* _What is being asked_: When you reach the line containing "(R89, R173). -/" in the entries below, begin reproducing lines exactly, and stop once the line containing "buffer := rfl" is done.

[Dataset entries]
============================================================
-- ==== Sys2Proof/Tests/Slice0.lean ====
section
/-! SUPPORT. Tests: words decoded, ill-formed terms refused, one step of each instruction, and a witness for the hypotheses of
every statement. Expected results are the spec's own (95_test_vectors.md, by the id in each docstring). -/

namespace Sys2Proof.Tests

open Sys2Proof Sys2Proof.Machine

/-! ### Words written out from rule R69 (V50 to V59b) -/

theorem test_decode_bus_init : decode 0b0001000000000000 = .ok .busInit := by decide
theorem test_decode_bus_start : decode 0b0010000000000000 = .ok .busStart := by decide
theorem test_decode_bus_stop : decode 0b0011000000000000 = .ok .busStop := by decide
theorem test_decode_bus_write_byte : decode 0b0100000011101100 = .ok (.busWriteByte 0xEC) := by decide
theorem test_decode_bus_write_byte_ends :
    decode 0b0100000000000000 = .ok (.busWriteByte 0x00) ∧ decode 0b0100000011111111 = .ok (.busWriteByte 0xFF) := by
  decide
theorem test_decode_bus_read_byte : decode 0b0101000000000000 = .ok .busReadByte := by decide
theorem test_decode_bus_read_buffer : decode 0b0110000000000000 = .ok .busReadBuffer := by decide
theorem test_decode_rf_init : decode 0b1000000000000000 = .ok .rfInit := by decide
theorem test_decode_rf_transmit_buffer : decode 0b1001000000000000 = .ok .rfTransmitBuffer := by decide
theorem test_decode_rf_transmit_packet : decode 0b1010000000000000 = .ok .rfTransmitPacket := by decide
theorem test_decode_table_word : decodeTableWord 16 0x40EC = some (.busWriteByte 0xEC) := by decide

/-- V59: the seven reserved operation numbers. -/
theorem test_refuses_reserved_op :
    ([0x0000, 0x7000, 0xB000, 0xC000, 0xD000, 0xE000, 0xF000] : List CommandWord).map decode =
      [.error (.reservedOp 0x0), .error (.reservedOp 0x7), .error (.reservedOp 0xB), .error (.reservedOp 0xC),
       .error (.reservedOp 0xD), .error (.reservedOp 0xE), .error (.reservedOp 0xF)] := by decide

/-- V59a: data in a word of format N or M. -/
theorem test_refuses_data :
    ([0x1001, 0x2080, 0x50FF, 0x60FF, 0x9001] : List CommandWord).map decode =
      [.error (.dataFieldSet 0x01), .error (.dataFieldSet 0x80), .error (.dataFieldSet 0xFF),
       .error (.dataFieldSet 0xFF), .error (.dataFieldSet 0x01)] := by decide

/-- V59b: a `zero` field that is not zero. -/
theorem test_refuses_zero_field :
    ([0x1100, 0x4100, 0x4FEC, 0x9800] : List CommandWord).map decode =
      [.error (.zeroFieldSet 1), .error (.zeroFieldSet 1), .error (.zeroFieldSet 0xF), .error (.zeroFieldSet 8)] := by
  decide
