-- ==== Sys2Proof/Syntax.lean ====
section
/-! DEFINITION. The instructions: one constructor per row of spec/opcode_table.json. -/

namespace Sys2Proof

/-- The operations of the block: three host commands, the reserved command code, and the Bit Transmitter's two internal
micro-operations, which the Frame Transmitter issues and the host cannot (R82, R83, R91). -/
inductive Instr where
  /-- SET_TRANSMIT_PIN `pin_id` (R170). -/
  | setTransmitPin (pin : PinId)
  /-- TRANSMIT_U16 `value` (R148). -/
  | transmitU16 (value : BitVec 16)
  /-- TRANSMIT_FRAME with `length` payload bytes (R140). The rule is stated for every natural length; the command port
  can express lengths up to `LEN_MAX` (WellFormed). -/
  | transmitFrame (length : Nat)
  /-- The reserved command code `op = 0b11`; its argument bits are ignored (R89, R173). -/
  | reservedCmd3 (arg : BitVec 16)
  /-- SEND_SYMBOL ZERO (R112). -/
  | sendSymbolZero
  /-- SEND_SYMBOL ONE (R113). -/
  | sendSymbolOne
deriving DecidableEq, Repr

end Sys2Proof
end

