-- ==== Sys2Proof/Laws/State.lean ====
section
/-! SUPPORT. One lemma per field per state update, so that no proof unfolds a record update; and what each update does to
the levels and the clock as read. -/

namespace Sys2Proof.Machine

/-! ### presentBuffer -/

@[simp] theorem presentBuffer_pin (s : State) (buffer : List Byte) : (s.presentBuffer buffer).pin = s.pin := rfl
@[simp] theorem presentBuffer_ltt (s : State) (buffer : List Byte) : (s.presentBuffer buffer).ltt = s.ltt := rfl
@[simp] theorem presentBuffer_mode (s : State) (buffer : List Byte) : (s.presentBuffer buffer).mode = s.mode := rfl
@[simp] theorem presentBuffer_k (s : State) (buffer : List Byte) : (s.presentBuffer buffer).k = s.k := rfl
@[simp] theorem presentBuffer_ph (s : State) (buffer : List Byte) : (s.presentBuffer buffer).ph = s.ph := rfl
@[simp] theorem presentBuffer_nlen (s : State) (buffer : List Byte) : (s.presentBuffer buffer).nlen = s.nlen := rfl
@[simp] theorem presentBuffer_pbuf (s : State) (buffer : List Byte) : (s.presentBuffer buffer).pbuf = s.pbuf := rfl
@[simp] theorem presentBuffer_psrc (s : State) (buffer : List Byte) : (s.presentBuffer buffer).psrc = s.psrc := rfl
@[simp] theorem presentBuffer_level (s : State) (buffer : List Byte) : (s.presentBuffer buffer).level = s.level := rfl
@[simp] theorem presentBuffer_payload (s : State) (buffer : List Byte) : (s.presentBuffer buffer).payload = cellsFrom 0 buffer := rfl
@[simp] theorem presentBuffer_time (s : State) (buffer : List Byte) : (s.presentBuffer buffer).time = s.time := rfl
@[simp] theorem presentBuffer_trace (s : State) (buffer : List Byte) : (s.presentBuffer buffer).trace = s.trace := rfl
@[simp] theorem presentBuffer_commands (s : State) (buffer : List Byte) : (s.presentBuffer buffer).commands = s.commands := rfl
@[simp] theorem presentBuffer_inputs (s : State) (buffer : List Byte) : (s.presentBuffer buffer).inputs = s.inputs := rfl
@[simp] theorem presentBuffer_steps (s : State) (buffer : List Byte) : (s.presentBuffer buffer).steps = s.steps := rfl

/-! ### record -/

@[simp] theorem record_pin (s : State) (e : Event) : (s.record e).pin = s.pin := rfl
@[simp] theorem record_ltt (s : State) (e : Event) : (s.record e).ltt = s.ltt := rfl
@[simp] theorem record_mode (s : State) (e : Event) : (s.record e).mode = s.mode := rfl
@[simp] theorem record_k (s : State) (e : Event) : (s.record e).k = s.k := rfl
@[simp] theorem record_ph (s : State) (e : Event) : (s.record e).ph = s.ph := rfl
@[simp] theorem record_nlen (s : State) (e : Event) : (s.record e).nlen = s.nlen := rfl
@[simp] theorem record_pbuf (s : State) (e : Event) : (s.record e).pbuf = s.pbuf := rfl
@[simp] theorem record_psrc (s : State) (e : Event) : (s.record e).psrc = s.psrc := rfl
@[simp] theorem record_level (s : State) (e : Event) : (s.record e).level = s.level := rfl
@[simp] theorem record_payload (s : State) (e : Event) : (s.record e).payload = s.payload := rfl
@[simp] theorem record_time (s : State) (e : Event) : (s.record e).time = s.time := rfl
@[simp] theorem record_trace (s : State) (e : Event) : (s.record e).trace = s.trace ++ [(s.time, e)] := rfl
@[simp] theorem record_commands (s : State) (e : Event) : (s.record e).commands = s.commands := rfl
@[simp] theorem record_inputs (s : State) (e : Event) : (s.record e).inputs = s.inputs := rfl
@[simp] theorem record_steps (s : State) (e : Event) : (s.record e).steps = s.steps := rfl

/-! ### pinWrite -/

@[simp] theorem pinWrite_pin (s : State) (p : PinId) (lv : Level) : (s.pinWrite p lv).pin = s.pin := rfl
@[simp] theorem pinWrite_ltt (s : State) (p : PinId) (lv : Level) : (s.pinWrite p lv).ltt = s.ltt := rfl
@[simp] theorem pinWrite_mode (s : State) (p : PinId) (lv : Level) : (s.pinWrite p lv).mode = s.mode := rfl
@[simp] theorem pinWrite_k (s : State) (p : PinId) (lv : Level) : (s.pinWrite p lv).k = s.k := rfl
@[simp] theorem pinWrite_ph (s : State) (p : PinId) (lv : Level) : (s.pinWrite p lv).ph = s.ph := rfl
@[simp] theorem pinWrite_nlen (s : State) (p : PinId) (lv : Level) : (s.pinWrite p lv).nlen = s.nlen := rfl
@[simp] theorem pinWrite_pbuf (s : State) (p : PinId) (lv : Level) : (s.pinWrite p lv).pbuf = s.pbuf := rfl
@[simp] theorem pinWrite_psrc (s : State) (p : PinId) (lv : Level) : (s.pinWrite p lv).psrc = s.psrc := rfl
@[simp] theorem pinWrite_level (s : State) (p : PinId) (lv : Level) : (s.pinWrite p lv).level = writeCell s.level p.toNat lv := rfl
@[simp] theorem pinWrite_payload (s : State) (p : PinId) (lv : Level) : (s.pinWrite p lv).payload = s.payload := rfl
@[simp] theorem pinWrite_time (s : State) (p : PinId) (lv : Level) : (s.pinWrite p lv).time = s.time := rfl
@[simp] theorem pinWrite_trace (s : State) (p : PinId) (lv : Level) : (s.pinWrite p lv).trace = s.trace ++ [(s.time, .pinWrite p lv)] := rfl
@[simp] theorem pinWrite_commands (s : State) (p : PinId) (lv : Level) : (s.pinWrite p lv).commands = s.commands := rfl
@[simp] theorem pinWrite_inputs (s : State) (p : PinId) (lv : Level) : (s.pinWrite p lv).inputs = s.inputs := rfl
@[simp] theorem pinWrite_steps (s : State) (p : PinId) (lv : Level) : (s.pinWrite p lv).steps = s.steps := rfl

/-! ### pinMode -/

@[simp] theorem pinMode_pin (s : State) (p : PinId) : (s.pinMode p).pin = s.pin := rfl
@[simp] theorem pinMode_ltt (s : State) (p : PinId) : (s.pinMode p).ltt = s.ltt := rfl
@[simp] theorem pinMode_mode (s : State) (p : PinId) : (s.pinMode p).mode = s.mode := rfl
@[simp] theorem pinMode_k (s : State) (p : PinId) : (s.pinMode p).k = s.k := rfl
@[simp] theorem pinMode_ph (s : State) (p : PinId) : (s.pinMode p).ph = s.ph := rfl
@[simp] theorem pinMode_nlen (s : State) (p : PinId) : (s.pinMode p).nlen = s.nlen := rfl
@[simp] theorem pinMode_pbuf (s : State) (p : PinId) : (s.pinMode p).pbuf = s.pbuf := rfl
@[simp] theorem pinMode_psrc (s : State) (p : PinId) : (s.pinMode p).psrc = s.psrc := rfl
@[simp] theorem pinMode_level (s : State) (p : PinId) : (s.pinMode p).level = s.level := rfl
@[simp] theorem pinMode_payload (s : State) (p : PinId) : (s.pinMode p).payload = s.payload := rfl
@[simp] theorem pinMode_time (s : State) (p : PinId) : (s.pinMode p).time = s.time := rfl
@[simp] theorem pinMode_trace (s : State) (p : PinId) : (s.pinMode p).trace = s.trace ++ [(s.time, .pinMode p)] := rfl
@[simp] theorem pinMode_commands (s : State) (p : PinId) : (s.pinMode p).commands = s.commands := rfl
@[simp] theorem pinMode_inputs (s : State) (p : PinId) : (s.pinMode p).inputs = s.inputs := rfl
@[simp] theorem pinMode_steps (s : State) (p : PinId) : (s.pinMode p).steps = s.steps := rfl

/-! ### readClock -/

@[simp] theorem readClock_pin (s : State) : (s.readClock).pin = s.pin := rfl
@[simp] theorem readClock_ltt (s : State) : (s.readClock).ltt = s.ltt := rfl
@[simp] theorem readClock_mode (s : State) : (s.readClock).mode = s.mode := rfl
@[simp] theorem readClock_k (s : State) : (s.readClock).k = s.k := rfl
@[simp] theorem readClock_ph (s : State) : (s.readClock).ph = s.ph := rfl
@[simp] theorem readClock_nlen (s : State) : (s.readClock).nlen = s.nlen := rfl
@[simp] theorem readClock_pbuf (s : State) : (s.readClock).pbuf = s.pbuf := rfl
@[simp] theorem readClock_psrc (s : State) : (s.readClock).psrc = s.psrc := rfl
@[simp] theorem readClock_level (s : State) : (s.readClock).level = s.level := rfl
@[simp] theorem readClock_payload (s : State) : (s.readClock).payload = s.payload := rfl
@[simp] theorem readClock_time (s : State) : (s.readClock).time = s.time := rfl
@[simp] theorem readClock_trace (s : State) : (s.readClock).trace = s.trace ++ [(s.time, .clockRead s.now)] := rfl
@[simp] theorem readClock_commands (s : State) : (s.readClock).commands = s.commands := rfl
@[simp] theorem readClock_inputs (s : State) : (s.readClock).inputs = s.inputs := rfl
@[simp] theorem readClock_steps (s : State) : (s.readClock).steps = s.steps := rfl
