-- ==== Sys2Proof/Tests/Slice0.lean ====
section
/-! SUPPORT. Tests: words written out from the spec's encodings, the spec's own vectors (95_test_vectors.md), ill-formed terms,
and for each obligation with hypotheses a witness that meets them. -/

namespace Sys2Proof.Tests

open Sys2Proof Sys2Proof.Machine Sys2Proof.Safety

/-! ### Words, from the tables of 30_encoding.md R82, R83 and from V2.8 -/

theorem test_decode_setTransmitPin : decode (.command 0b000000000000000111#18) = .setTransmitPin 7 := by decide
theorem test_decode_transmitU16 : decode (.command 0b010000010011010010#18) = .transmitU16 1234 := by decide
theorem test_decode_transmitFrame : decode (.command 0b100000000000000010#18) = .transmitFrame 2 := by decide
theorem test_decode_reservedCmd3 : decode (.command 0b110000000000000001#18) = .reservedCmd3 1 := by decide
theorem test_decode_sendSymbolZero : decode (.symbol 0b0#1) = .sendSymbolZero := by decide
theorem test_decode_sendSymbolOne : decode (.symbol 0b1#1) = .sendSymbolOne := by decide
theorem test_encode_transmitU16 : encode (.transmitU16 0xFFFF) = .command 0x1FFFF#18 := by decide
theorem test_encode_transmitFrame : encode (.transmitFrame 0) = .command 0x20000#18 := by decide
theorem test_decodeTableWord :
    decodeTableWord 24 0x104D2 = some (.transmitU16 1234) ∧ decodeTableWord 8 1 = some .sendSymbolOne ∧
      decodeTableWord 24 0x40000 = none ∧ decodeTableWord 8 2 = none := by decide

/-! ### Ill-formed terms, each refused by its check -/

theorem test_wf_length : Instr.wf (.transmitFrame 65536) = false ∧ Instr.wf (.transmitFrame 65535) = true := by decide
theorem test_hostIssued :
    Instr.hostIssued (.reservedCmd3 0) = false ∧ Instr.hostIssued .sendSymbolZero = false ∧
      Instr.hostIssued .sendSymbolOne = false ∧ Instr.hostIssued (.transmitFrame 0) = true := by decide
theorem test_bufferFits :
    Instr.bufferFits (.transmitFrame 2) [1] = false ∧ Instr.bufferFits (.setTransmitPin 7) [1] = false ∧
      Instr.bufferFits (.transmitU16 7) [1] = false ∧ Instr.bufferFits (.transmitFrame 2) [1, 2] = true := by decide
theorem test_bytes_refused :
    (decodeBytes .cmd [0, 0]).toOption = none ∧ (decodeBytes .cmd [0, 0, 4]).toOption = none ∧
      (decodeBytes .sym [2]).toOption = none ∧ (decodeBytes .sym []).toOption = none := by decide

/-! ### The frame and the comparator: V2.2 to V2.6 -/

/-- A level string of the vectors: `true` is HIGH. -/
def levelsOf (bits : List Bool) : List Level := bits.map fun b => if b then .high else .low

/-- V2.2: byte `0xA5` has the payload symbols `10100101`. -/
theorem test_marshal_A5 :
    (List.range 8).filterMap (payloadSymbol [0xA5#8]) = [.one, .zero, .one, .zero, .zero, .one, .zero, .one] := by decide

/-- V2.2: byte `0xD2` has the payload symbols `01001011`. -/
theorem test_marshal_D2 :
    (List.range 8).filterMap (payloadSymbol [0xD2#8]) = [.zero, .one, .zero, .zero, .one, .zero, .one, .one] := by decide

/-- V2.3: TRANSMIT_FRAME `[0x01]` sends `0000000000000011000000000`. -/
theorem test_frame_01 :
    frameSymbols [0x01#8] =
      List.replicate 14 .zero ++ [.one, .one, .zero, .zero, .zero, .zero, .zero, .zero, .zero, .zero, .zero] := by decide

/-- V2.3: the levels of the empty frame, `1010101010101010101010101010011010`. -/
theorem test_levels_empty :
    frameLevels [] = (List.replicate 14 [.high, .low]).flatten ++ levelsOf [false, true, true, false, true, false] := by
  decide

/-- P5: the false level string of TRANSMIT_FRAME `[0x01]` (it is that of `[0x80]`) is refuted. -/
theorem test_false_variant : frameLevels [0x01#8] ≠ frameLevels [0x80#8] := by decide

/-- V1.4: TRANSMIT_U16 1234 has the payload `[0x04, 0xD2]`. -/
theorem test_split_1234 : splitU16 1234 = [0x04#8, 0xD2#8] := by decide

/-- V2.4: the comparator, across the wrap too. -/
theorem test_comparator :
    waitOver 5999 5000 = false ∧ waitOver 6000 5000 = true ∧ waitOver 9000 5000 = true ∧
      waitOver 0xFFFFFFFF 0xFFFFFE00 = false ∧ waitOver 0x1E7 0xFFFFFE00 = false ∧ waitOver 0x1E8 0xFFFFFE00 = true ∧
      waitOver 9 0xFFFFFC22 = false ∧ waitOver 10 0xFFFFFC22 = true := by decide

/-- V2.6: `LTT` after acceptance. -/
theorem test_frame_start :
    frameStartRef 100000 = 99010 ∧ frameStartRef 990 = 0 ∧ frameStartRef 989 = 0xFFFFFFFF ∧
      frameStartRef 0 = 0xFFFFFC22 ∧ frameStartRef 0xFFFFFFFF = 0xFFFFFC21 := by decide

/-! ### Small states -/

/-- An idle block at `T = 100000` on pin 7, with a list of commands and of inputs. -/
def idleAt (commands : List Command) (inputs : List Input) : State where
  pin := 7
  ltt := 5000
  mode := .idle
  k := 3
  ph := .stampB
  nlen := 9
  pbuf := []
  psrc := .operand
  level := []
  payload := [(0, 0x04), (1, 0xD2)]
  time := 100000
  trace := []
  commands := commands
  inputs := inputs
  steps := 0

/-- A busy block about to take the micro-step `ph` of symbol `k` of the frame of the one byte `0x01`, with the clock at
`time` and `LTT = 5000`. -/
def busyAt (k : Nat) (ph : Phase) (time : Nat) (inputs : List Input) : State where
  pin := 7
  ltt := 5000
  mode := .busy
  k := k
  ph := ph
  nlen := 1
  pbuf := [0x01]
  psrc := .hostBuffer
  level := [(7, .low)]
  payload := [(0, 0x01)]
  time := time
  trace := []
  commands := []
  inputs := inputs
  steps := 0
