-- ==== Sys2Proof/Machine/Flags.lean ====
section
/-! DEFINITION. The arithmetic results. The machine has no flags (R42): an ALU operation computes one result on
mathematical integers, reduces it modulo 256 (R18, R191) and writes it to its first register; nothing else. -/

namespace Sys2Proof.Machine

open Sys2Proof

/-- `v mod 256` as a byte; for a negative `v`, its representative in 0..255 (R18). -/
def narrow (v : Int) : Byte := BitVec.ofInt 8 v

/-- The result of ADD (R192). -/
def addResult (x y : Byte) : Byte := narrow ((x.toNat : Int) + (y.toNat : Int))

/-- The result of SUB, first operand minus second (R194). -/
def subResult (x y : Byte) : Byte := narrow ((x.toNat : Int) - (y.toNat : Int))

/-- The result of MUL, the low 8 bits of the product (R196). -/
def mulResult (x y : Byte) : Byte := narrow ((x.toNat : Int) * (y.toNat : Int))

/-- The result of DIV for a divisor other than zero: the unsigned quotient (R198). -/
def divResult (x y : Byte) : Byte := narrow ((x.toNat / y.toNat : Nat) : Int)

/-- An ALU operation that always completes: both registers are read before the first is written (R190, R191). -/
def aluOperation (op : Byte) (result : Byte → Byte → Byte) (ra rb : RegIndex) (s : State) :
    Host.Outcome State Fault Refusal :=
  complete op (s.writeReg ra (result (s.readReg ra) (s.readReg rb)))

end Sys2Proof.Machine
end

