-- ==== Sys2Proof/Machine/Cycle.lean ====
section
/-! DEFINITION. One cycle of R140: fetch, decode, and either a fault of fetch or decode, or the instruction's meaning. -/

namespace Sys2Proof.Machine

open Sys2Proof

/-- The fault a cycle takes when no instruction was decoded (R141, R142, R143). -/
def decodeFault (e : DecodeError) (s : State) : Host.Outcome State Fault Refusal :=
  match e with
  | .noOpcode => takeFault .addressFault none s
  | .unrecognized op => takeFault .unrecognizedOpcode (some op) s
  | .missingOperand op => takeFault .addressFault (some op) s

/-- One cycle, for a machine that is RUNNING (R140). -/
def cycle (s : State) : Host.Outcome State Fault Refusal :=
  match decode (fetchBytes s) with
  | .ok i _ => exec i s
  | .error e => decodeFault e s

end Sys2Proof.Machine
end

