/-! ### The cycle -/

/-- Where the bytes at the program counter decode to an instruction, a step of a running machine is that instruction's
meaning and nothing more: the meaning itself moves past the instruction (R140, R145). -/
def Obligations.StepExecutesDecodedInstruction : Prop :=
  ∀ (s : State) (i : Instr) (rest : List Byte), s.status = .running → decode (fetchBytes s) = .ok i rest →
    step s = exec i s

/-- The bytes of one instruction lie at ascending addresses from the program counter up: where memory holds an instruction's
opcode byte at `pc` and its operand bytes at `pc+1` and `pc+2`, the step is that instruction's meaning (R77). -/
def Obligations.InstructionBytesLieAtAscendingAddresses : Prop :=
  ∀ (s : State) (i : Instr), s.status = .running →
    (∀ (k : Nat) (h : k < (encode i).length), s.mem.read? (s.pc.toNat + k) = some (encode i)[k]) →
    step s = exec i s

/-- The two names the host uses agree: placing a table word that decodes to an instruction makes the very next step run
exactly that instruction, from every state (log entry 4 says what placing does). -/
def Obligations.StepRunsPlacedTableWord : Prop :=
  ∀ (s : State) (nbits w : Nat) (i : Instr), decodeTableWord nbits w = some i →
    step (s.withFetchWord nbits w) = exec i (s.withFetchWord nbits w)

/-- An opcode fetch at 0x100 or above raises AddressFault, with that `fpc` and no opcode (R141; the spec's decision D6; that
values above 0x100, which no run reaches, fault alike is log entry 7). -/
def Obligations.OpcodeFetchBeyondMemoryFaults : Prop :=
  ∀ s : State, s.status = .running → 0x100 ≤ s.pc.toNat → step s = .next (faultedState s .addressFault none)

/-- An illegal opcode raises UnrecognizedOpcode before any operand byte is fetched and before any other check, wherever it
lies, and nothing but the status and the record changes: `pc` keeps its address (R142). -/
def Obligations.IllegalOpcodeFaultsBeforeOperandFetch : Prop :=
  ∀ (s : State) (op : Byte), s.status = .running → s.mem.read? s.pc.toNat = some op → op ∉ definedOpcodes →
    step s = .next (faultedState s .unrecognizedOpcode (some op))

/-- A defined opcode with an operand byte at 0x100 or above raises AddressFault with the opcode, and that is so exactly for
an instruction that starts at 0xFF with an operand or at 0xFE with two (R143; the spec's decision D6). -/
def Obligations.OperandFetchBeyondMemoryFaults : Prop :=
  ∀ (s : State) (op : Byte), s.status = .running → s.mem.read? s.pc.toNat = some op → op ∈ definedOpcodes →
    ((0x100 ≤ s.pc.toNat + op.toNat / 64 ↔
        (s.pc = 0xFF#9 ∧ 1 ≤ op.toNat / 64) ∨ (s.pc = 0xFE#9 ∧ op.toNat / 64 = 2)) ∧
      (0x100 ≤ s.pc.toNat + op.toNat / 64 → step s = .next (faultedState s .addressFault (some op))))

/-- A register operand of 8 or more makes any instruction that has it raise RegisterFault, with no other effect (R106, R144;
the spec's decision D7). -/
def Obligations.RegisterOperandOutOfRangeFaults : Prop :=
  ∀ (i : Instr) (s : State), i.wellFormed = false →
    exec i s = .next (faultedState s .registerFault (some i.opcodeByte))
============================================================
* _Task response_:
  /-- The reserved command code `op = 0b11`; its argument bits are ignored (R89, R173). -/
  | reservedCmd3 (arg : BitVec 16)
  /-- SEND_SYMBOL ZERO (R112). -/
  | sendSymbolZero
  /-- SEND_SYMBOL ONE (R113). -/
  | sendSymbolOne
deriving DecidableEq, Repr

end Sys2Proof
end

-- ==== Sys2Proof/Laws/State.lean ====
section
/-! SUPPORT. One lemma per field per state update, so that no proof unfolds a record update; and what each update does to
the levels and the clock as read. -/

namespace Sys2Proof.Machine

/-! ### presentBuffer -/

@[simp] theorem presentBuffer_pin (s : State) (buffer : List Byte) : (s.presentBuffer buffer).pin = s.pin := rfl
@[simp] theorem presentBuffer_ltt (s : State) (buffer : List Byte) : (s.presentBuffer buffer).ltt = s.ltt := rfl
@[simp] theorem presentBuffer_mode (s : State) (buffer : List Byte) : (s.presentBuffer buffer).mode = s.mode := rfl
@[simp] theorem presentBuffer_k (s : State) (buffer : List Byte) : (s.presentBuffer buffer).k = s.k := rfl
@[simp] theorem presentBuffer_ph (s : State) (buffer : List Byte) : (s.presentBuffer buffer).ph = s.ph := rfl
@[simp] theorem presentBuffer_nlen (s : State) (buffer : List Byte) : (s.presentBuffer buffer).nlen = s.nlen := rfl
@[simp] theorem presentBuffer_pbuf (s : State) (buffer : List Byte) : (s.presentBuffer buffer).pbuf = s.pbuf := rfl
@[simp] theorem presentBuffer_psrc (s : State) (buffer : List Byte) : (s.presentBuffer buffer).psrc = s.psrc := rfl
@[simp] theorem presentBuffer_level (s : State) (buffer : List Byte) : (s.presentBuffer buffer).level = s.level := rfl
@[simp] theorem presentBuffer_payload (s : State) (buffer : List Byte) : (s.presentBuffer buffer).payload = cellsFrom 0 buffer := rfl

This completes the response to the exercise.